Но это нас не касается. Мы едем по стране, обделенной дарами климата, более сурового, чем даже в Петербурге или Вологде, но за это щедро одаренной благами плодородной, несравненной почвы, которая, наперекор климату и географическому положению, делает возможным развитие земледельческой культуры. Долго была загадкою эта чудесная и в своем роде единственная почва; долго ученые не могли объяснить себе ее могучего развития в южной и юго-восточной России, когда, казалось, при тех же условиях, вне России ее нигде не встречали, разве ничтожными клочками и оазисами. Было время, когда ее хотели объяснить разложением водорослей первобытного моря, некогда бушевавшего в степях России; но разве море бушевало только здесь? Затем склонились к мнению, что чернозем — продукт наземной растительности? но какой? и при каких условиях? Только в это десятилетие наш известный геолог г. Рупрехт дал довольно удовлетворительный ответ. Чернозем есть дерновая земля, продукт тысячелетнего, могучего развития степной растительности, по преимуществу злаков.

Превосходные доводы, собранные почтенным ученым, мгновенно осветили этот интересный, по преимуществу русский вопрос, но нашлись и приверженцы старых заблуждений. Завязалась полемика, результатом которой явилось систематическое изучение русского чернозема, предпринятое Императорским вольным экономическим Обществом, снарядившим экспедицию под руководством г. Докучаева.

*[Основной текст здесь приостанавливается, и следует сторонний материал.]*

-- ==== Sys2Proof/Certificates/Slice0/Obligations.lean ====
section
/-! DEFINITION. The statements for the provers, each from rules of the spec, and the values that the rules give, written
apart from the meanings. -/

namespace Sys2Proof.Claims
end Sys2Proof.Claims
open Sys2Proof Sys2Proof.Machine Sys2Proof.Claims

/-! ## Family 0 -/

namespace Sys2Proof.Claims

/-- Beside the listed operands every register keeps its value, and g0 and q0 keep theirs whatever is listed (R26). -/
def RegsKept (u t : State) (ds : List Opnd) : Prop :=
  (∀ r : Fin 64, .g r ∉ ds ∨ r = 0 → t.self.g[r] = u.self.g[r]) ∧ (∀ r : Fin 32, .v r ∉ ds → t.self.v[r] = u.self.v[r]) ∧
    ∀ r : Fin 8, .q r ∉ ds ∨ r = 0 → t.self.q[r] = u.self.q[r]

/-- So do the control registers beside the listed ones, the accumulator columns, and every byte of memory. -/
def RestKept (u t : State) (ds : List Opnd) (crs : List Nat) : Prop :=
  RegsKept u t ds ∧ (∀ k, k ∈ crNumbers → k ∉ crs → t.self.cr k = u.self.cr k) ∧ t.self.acc = u.self.acc ∧
    ∀ k, readByte t.mem k = readByte u.mem k

/-- Bits w−1:0 of operand B: S2 where it is present, and otherwise IMM32 extended as the type is signed (R77). -/
def lowB (w : Nat) (o : OpA) (x : Srcs) : BitVec w :=
  if o.s2 = .none then (if tySigned o.ty then o.imm.signExtend w else o.imm.setWidth w) else x.s2.setWidth w

/-- A w-bit pattern extended to 64 bits as the type is signed (R76). -/
def extended (ty : Ty) {w : Nat} (y : BitVec w) : Word := if tySigned ty then y.signExtend 64 else y.setWidth 64

/-- The integer of a w-bit pattern. -/
def valueOf (ty : Ty) {w : Nat} (y : BitVec w) : Int := if tySigned ty then y.toInt else y.toNat

/-- An integer limited to the range of w bits, signed or not, narrowed and extended (R76). -/
def limited (ty : Ty) (w : Nat) (n : Int) : Word :=
  if tySigned ty then (BitVec.ofInt w (max (-(2 ^ (w - 1))) (min (2 ^ (w - 1) - 1) n))).signExtend 64
  else (BitVec.ofInt w (max 0 (min (2 ^ w - 1) n))).setWidth 64

/-- The result of an integer operation: the wrapped pattern, or the exact integer limited under SAT (R76). -/
def saturating (o : OpA) (w : Nat) (wrapped : BitVec w) (exact : Int) : Word :=
  if o.sat then limited o.ty w exact else extended o.ty wrapped

/-- The results of ADD to REMN, of MIN to MAXN and of SEL (R80, R81, R83): operation fields and value. -/
def arithmetic (i : Instr) (x : Srcs) : Option (OpA × Word) :=
  let low (o : OpA) : BitVec (tyBits o.ty) := x.s1.setWidth _
  let b (o : OpA) : BitVec (tyBits o.ty) := lowB _ o x
  let va (o : OpA) : Int := valueOf o.ty (low o)
  let vb (o : OpA) : Int := valueOf o.ty (b o)
  match i with
  | .add o => some (o, saturating o _ (low o + b o) (va o + vb o))
  | .sub o => some (o, saturating o _ (low o - b o) (va o - vb o))
  | .addi o =>
    some (o, saturating o _ (low o + x.s2.setWidth _ + o.imm.signExtend _)
      (va o + valueOf o.ty (x.s2.setWidth (tyBits o.ty)) + o.imm.toInt))
  | .mul o => some (o, saturating o _ (low o * b o) (va o * vb o))
  | .mulh o =>
    let w := tyBits o.ty
    some (o, extended o.ty ((((low o).signExtend (2 * w) * (b o).signExtend (2 * w)) >>> w).setWidth w))
  | .mulhn o =>
    let w := tyBits o.ty
    some (o, extended o.ty ((((low o).setWidth (2 * w) * (b o).setWidth (2 * w)) >>> w).setWidth w))
  | .div o =>
    some (o, if b o = 0 then extended o.ty (BitVec.allOnes (tyBits o.ty))
      else saturating o _ ((low o).sdiv (b o)) ((va o).tdiv (vb o)))
  | .divn o => some (o, extended o.ty (if b o = 0 then BitVec.allOnes (tyBits o.ty) else low o / b o))
  | .rem o => some (o, extended o.ty (if b o = 0 then low o else (low o).srem (b o)))
  | .remn o => some (o, extended o.ty (if b o = 0 then low o else low o % b o))
  | .min o => some (o, extended o.ty (if (low o).slt (b o) then low o else b o))
  | .max o => some (o, extended o.ty (if (low o).slt (b o) then b o else low o))
  | .minn o => some (o, extended o.ty (if (low o).ult (b o) then low o else b o))
  | .maxn o => some (o, extended o.ty (if (low o).ult (b o) then b o else low o))
  | .sel o => some (o, extended o.ty (if x.s3.getLsbD 0 then low o else b o))
  | _ => none
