/-! ## `storeBytes` -/

@[simp] theorem storeBytes_cur (s : State) (k : Nat) (bs : List Byte) : (storeBytes s k bs).cur = s.cur := rfl
@[simp] theorem storeBytes_agenda (s : State) (k : Nat) (bs : List Byte) :
    (storeBytes s k bs).agenda = s.agenda := rfl
@[simp] theorem storeBytes_free (s : State) (k : Nat) (bs : List Byte) : (storeBytes s k bs).free = s.free := rfl
@[simp] theorem storeBytes_fresh (s : State) (k : Nat) (bs : List Byte) : (storeBytes s k bs).fresh = s.fresh := rfl
@[simp] theorem storeBytes_objects (s : State) (k : Nat) (bs : List Byte) :
    (storeBytes s k bs).objects = s.objects := rfl
@[simp] theorem storeBytes_unsettled (s : State) (k : Nat) (bs : List Byte) :
    (storeBytes s k bs).unsettled = s.unsettled := rfl
@[simp] theorem storeBytes_cores (s : State) (k : Nat) (bs : List Byte) : (storeBytes s k bs).cores = s.cores := rfl
@[simp] theorem storeBytes_clusters (s : State) (k : Nat) (bs : List Byte) :
    (storeBytes s k bs).clusters = s.clusters := rfl
@[simp] theorem storeBytes_stairs (s : State) (k : Nat) (bs : List Byte) :
    (storeBytes s k bs).stairs = s.stairs := rfl
@[simp] theorem storeBytes_flight (s : State) (k : Nat) (bs : List Byte) :
    (storeBytes s k bs).flight = s.flight := rfl
@[simp] theorem storeBytes_inbound (s : State) (k : Nat) (bs : List Byte) :
    (storeBytes s k bs).inbound = s.inbound := rfl
@[simp] theorem storeBytes_net (s : State) (k : Nat) (bs : List Byte) : (storeBytes s k bs).net = s.net := rfl
@[simp] theorem storeBytes_mesh (s : State) (k : Nat) (bs : List Byte) : (storeBytes s k bs).mesh = s.mesh := rfl
@[simp] theorem storeBytes_nodes (s : State) (k : Nat) (bs : List Byte) : (storeBytes s k bs).nodes = s.nodes := rfl
@[simp] theorem storeBytes_finals (s : State) (k : Nat) (bs : List Byte) :
    (storeBytes s k bs).finals = s.finals := rfl
@[simp] theorem storeBytes_parts (s : State) (k : Nat) (bs : List Byte) : (storeBytes s k bs).parts = s.parts := rfl
@[simp] theorem storeBytes_ifaces (s : State) (k : Nat) (bs : List Byte) :
    (storeBytes s k bs).ifaces = s.ifaces := rfl
@[simp] theorem storeBytes_peers (s : State) (k : Nat) (bs : List Byte) : (storeBytes s k bs).peers = s.peers := rfl
@[simp] theorem storeBytes_shoots (s : State) (k : Nat) (bs : List Byte) :
    (storeBytes s k bs).shoots = s.shoots := rfl
@[simp] theorem storeBytes_stalled (s : State) (k : Nat) (bs : List Byte) :
    (storeBytes s k bs).stalled = s.stalled := rfl
@[simp] theorem storeBytes_clock (s : State) (k : Nat) (bs : List Byte) : (storeBytes s k bs).clock = s.clock := rfl
@[simp] theorem storeBytes_hostLines (s : State) (k : Nat) (bs : List Byte) :
    (storeBytes s k bs).hostLines = s.hostLines := rfl
@[simp] theorem storeBytes_hostCopies (s : State) (k : Nat) (bs : List Byte) :
    (storeBytes s k bs).hostCopies = s.hostCopies := rfl
@[simp] theorem storeBytes_ports (s : State) (k : Nat) (bs : List Byte) : (storeBytes s k bs).ports = s.ports := rfl
@[simp] theorem storeBytes_board (s : State) (k : Nat) (bs : List Byte) : (storeBytes s k bs).board = s.board := rfl
@[simp] theorem storeBytes_images (s : State) (k : Nat) (bs : List Byte) :
    (storeBytes s k bs).images = s.images := rfl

Читатели мои узнают о результатах этой в высшей степени важной экспедиции, конечно, раньше меня, сибирского отшельника, но я думаю, что им небезынтересно было узнать, что прекрасная гипотеза г. Рупрехта и в явлениях сибирского чернозема находит себе подтверждение. Черноземная почва залегает всюду, на всех границах сырого полесья и сухой степи и только на этих границах. Весь запад и север Европы и весь север Азии есть страна первобытного леса и болота с сырою атмосферою. Вся внутренняя Азия есть страна сухой и от века безводной пустыни с сухою, убивающею растительность атмосферою. И вот на границе этих двух противоположных, непримиримых миров первобытного материка раскинулась и должна была раскинуться широкая полоса степи, где атмосфера и почва были увлажнены соседством сырого полесья и где поэтому не могла не развиться самая могучая травяная растительность. В течение тысячелетий эта растительность отложила тучную черноземную почву, всюду, с запада, севера и востока, дугою охватывающую сухую пустыню внутренней Азии, всюду отделяющую ее от болотного полесья, именно с этих сторон обступающего средне-материковые степи. Почему чернозема нет нигде не на границах первобытного полесья и первобытной пустыни? Почему на этих границах он замечается повсюду? Разве это не служит прекрасным аргументом в пользу гипотезы нашего ученого. Чернозем как детище неестественной связи сухой и знойной пустыни с старым, холодным вечно угрюмым лесом — не правда ли, оригинальная и, если хотите, даже поэтическая концепция? Но это показывает, что и самые, на первый взгляд неестественные браки могут приносить драгоценные плоды. По крайней мере, такой плод принес этот брак северного леса с южною пустынею, — плод, которым ныне во всем его объеме завладело русское племя. Весь чернозем Старого Света, от ясных берегов Черного моря до закутанных в туман волн Японского, находится в русских владениях. Ныне усиленно изучают европейскую, лучшую по климатическим условиям, половину, скоро дойдет очередь и до азиатской.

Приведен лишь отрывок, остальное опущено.